/-- BPM. -/
structure Bpm where
  /-- pools 0 to 15. R145, R147. Reset the default layout (R147). -/
  pools : List Pool := defaultPools
  /-- 30 GiB of staging, byte addressed: listed cells; an unlisted byte reads 0. R138, R144. Reset nothing listed; the
  value of an unlisted byte: DESIGN CHOICE log 8. -/
  mem : List Host.Cell := []
  /-- lines whose check word marks them poisoned (R139, R140). Reset none. -/
  poison : List Nat := []
  /-- buffers a unit was given and that no other field names yet: handle and class. R151, R159. Reset none. -/
  granted : List (BitVec 32 × Nat) := []
  /-- 32 bits (BPM.REJECT.COUNT). R162, R163. Reset 0. -/
  rejects : Nat := 0
  /-- BPM.REJINFO: pool 4 bits, unit 4 bits, holders 16 bits, WASFREE 1 bit. R162, R163. Reset 0. -/
  rejPool : Nat := 0
  rejUnit : Nat := 0
  rejHolders : BitVec 16 := 0
  rejFree : Bool := false
  /-- 28 bits (BPM.REJIDX.INDEX). R163. Reset 0. -/
  rejIdx : Nat := 0
  /-- 32 bits (BPM.ECCCOR.COUNT). R143, R163. Reset 0. -/
  eccCor : Nat := 0
  /-- 16 bits (BPM.ECCUNC.COUNT). R143, R163. Reset 0. -/
  eccUnc : Nat := 0
  /-- 29 bits (BPM.ECCADDR.LINE). R143, R163. Reset 0. -/
  eccAddr : Nat := 0
  /-- 29 bits (BPM.SCRUB.LINE). R141, R163. Reset 0. -/
  scrub : Nat := 0
  /-- corrected and uncorrectable errors since reset (Table 17.5). R143, R510. Reset 0. -/
  corTotal : Nat := 0
  uncTotal : Nat := 0
deriving DecidableEq, Repr

/-! ## Records, compression, tags -/

/-- Where a record stands in the pipeline of Table 5.2 (R168). -/
inductive RecStage where
  /-- stage 2: cut, space reserved, not yet compressed -/ | cut
  /-- stage 3: on an engine -/ | compressing
  /-- stage 3 done: header and payload in pool 4 -/ | compressed
  /-- stage 4: on a tag context -/ | tagging
  /-- ready for stage 5 -/ | ready
deriving DecidableEq, Repr

/-- A record between stage 2 and stage 5, or a mirrored record waiting for stage 5. -/
structure RecJob where
  id : Nat
  /-- its WRITE; none for a record received from the primary -/
  cmd : Option Nat
  part : Nat
  piece : Nat
  /-- command-relative offset of its first byte -/
  rel : Nat
  r : Rec
  /-- the form asked for by CFORM -/
  cform : Nat := 2
  /-- reserved footprint W(L) (R172) -/
  footprint : Nat := 0
  stage : RecStage := .cut
  /-- its stream holds a context slot in the dataset (R196) -/
  slot : Bool := false
  /-- its place in the order in which records reach the end of stage 4 (R452) -/
  readyNo : Nat := 0
  /-- the primary has sent it to the peer (R452) -/
  mirrored : Bool := false
  /-- its piece was dropped or failed after compression began (R198) -/
  dead : Bool := false
  /-- buffers of pool 4 or 7 that hold it (R189, R452) -/
  bufs : List (BitVec 32) := []
deriving DecidableEq, Repr

/-- CX (R188, R211). Engines 0 to 7 compress, 8 to 15 decompress. -/
structure Engine where
  /-- 1 bit (CX.ESTAT.BUSY): the record (compressors) or chain job (decompressors) it holds. R211. Reset idle. -/
  job : Option Nat := none
  /-- 1 bit (CX.ESTAT.EXCLUDED). R210, R211. Reset 0. -/
  excluded : Bool := false
  /-- 16 bits (CX.ESTAT.JOBS). R211. Reset 0. -/
  jobs : Nat := 0
deriving DecidableEq, Repr

/-- A decompression job: one chain in one dataset (R209). -/
structure ChainJob where
  id : Nat
  part : Nat
  seq : Nat
  /-- directory indices of the chain's records, in order -/
  recs : List Nat
  /-- READs and VERIFYs served from its output -/
  cmds : List Nat
  /-- the dataset is in read recovery (R209) -/
  recovery : Bool := false
  since : Nat := 0
  /-- its buffers of pool 3, once it has started (R202) -/
  bufs : List (BitVec 32) := []
deriving DecidableEq, Repr

structure Cx where
  /-- 16 engines. R188, R211. Reset idle. -/
  engines : List (Nat × Engine) := []
  /-- 32 bits (CX.FALLBACK.COUNT). R201, R211. Reset 0. -/
  fallback : Nat := 0
  /-- 16 bits (CX.Z1MISM.COUNT). R207, R211. Reset 0. -/
  z1mism : Nat := 0
  /-- 32 bits (CX.FBREAK.COUNT). R196, R211. Reset 0. -/
  fbreak : Nat := 0
  /-- 32 bits (CX.DFCOUNT.COUNT). R204, R211. Reset 0. -/
  dfCount : Nat := 0
  /-- CX.DFINFO: CODE 8 bits, ENGINE 4 bits, FORM 2 bits. R204, R211. Reset 0. -/
  dfCode : Nat := 0
  dfEngine : Nat := 0
  dfForm : Nat := 0
  /-- 32 bits (CX.DFOFS.OFFSET). R204, R211. Reset 0. -/
  dfOfs : Nat := 0
  /-- chain jobs waiting for a decompressor. R209. Reset none. -/
  chains : List ChainJob := []
  nextChain : Nat := 0
deriving DecidableEq, Repr

/-- A key slot (R220): loaded with a 256-bit key, or clearing on behalf of a command. -/
structure KeySlot where
  slot : Nat
  key : BitVec 256
  /-- the KEY_CLEAR that holds it in clearing (R123, R220) -/
  clearing : Option Nat := none
deriving DecidableEq, Repr

/-- A tag job on a context (R226). -/
structure TagJob where
  ctx : Nat
  /-- a record of the pipeline (computation), or a record of a dataset (check) -/
  recId : Nat
  /-- its priority when its context was taken (Table 7.1) -/
  prio : Nat
  /-- it waits, preempted or not yet served -/
  suspended : Bool := false
  /-- what the context holds: key slot, H to H^4, E(K, J0), bytes of A taken so far, GHASH accumulator (R226) -/
  slot : Nat := 0
  hpow : List (BitVec 128) := []
  ej0 : BitVec 128 := 0
  count : Nat := 0
  acc : BitVec 128 := 0
  /-- input buffers of a check on which TG holds a reference (R230) -/
  bufs : List (BitVec 32) := []
deriving DecidableEq, Repr

structure Tg where
  /-- 4,096 key slots: those loaded or clearing (TG.KMAP, TG.KLOADED). R220, R234. Reset all empty. -/
  keys : List KeySlot := []
  /-- 1 bit (TG.STAT.RETIRED). R230, R231, R234. Reset 0. -/
  retired : Bool := false
  /-- 1 bit (TG.STAT.SELFTEST_FAIL). R234. Reset 0. -/
  selftestFail : Bool := false
  /-- 16 contexts in use (TG.STAT.CTXUSED). R226, R234. Reset none. -/
  jobs : List TagJob := []
  /-- 16 bits (TG.LSERR.COUNT). R230, R234. Reset 0. -/
  lsErr : Nat := 0
  /-- 32 bits (TG.SUSP.COUNT). R228, R234. Reset 0. -/
  susp : Nat := 0
  /-- 32 bits (TG.TFAIL.COUNT). R233, R234. Reset 0. -/
  tfail : Nat := 0
  /-- 64 bits, next counter value (TG.CTRLO, TG.CTRHI). R216, R217, R234. Reset 0, then the limit stored in flash. -/
  counter : Nat := 0
  /-- 64 bits, the limit in force (R217). Reset 0. -/
  limit : Nat := 0
  /-- a reservation's flash write in progress: the new limit (R217). Reset none. -/
  reserving : Option Nat := none
  /-- 32 bits, the word TG.CTRHI latched by TG.CTRLO. R234. Reset 0. -/
  ctrHi : Word := 0
deriving DecidableEq, Repr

========

§ WORK INSTRUCTIONS: Where the listing above has a line with "dfCount : Nat := 0", start there, and output every line exactly through the line with "suspended : Bool := false", which is also included.

§ SOLUTION TO THIS PROBLEM:
  dfCount : Nat := 0
  /-- CX.DFINFO: CODE 8 bits, ENGINE 4 bits, FORM 2 bits. R204, R211. Reset 0. -/
  dfCode : Nat := 0
  dfEngine : Nat := 0
  dfForm : Nat := 0
  /-- 32 bits (CX.DFOFS.OFFSET). R204, R211. Reset 0. -/
  dfOfs : Nat := 0
  /-- chain jobs waiting for a decompressor. R209. Reset none. -/
  chains : List ChainJob := []
  nextChain : Nat := 0
deriving DecidableEq, Repr

/-- A key slot (R220): loaded with a 256-bit key, or clearing on behalf of a command. -/
structure KeySlot where
  slot : Nat
  key : BitVec 256
  /-- the KEY_CLEAR that holds it in clearing (R123, R220) -/
  clearing : Option Nat := none
deriving DecidableEq, Repr

/-- A tag job on a context (R226). -/
structure TagJob where
  ctx : Nat
  /-- a record of the pipeline (computation), or a record of a dataset (check) -/
  recId : Nat
  /-- its priority when its context was taken (Table 7.1) -/
  prio : Nat
  /-- it waits, preempted or not yet served -/
  suspended : Bool := false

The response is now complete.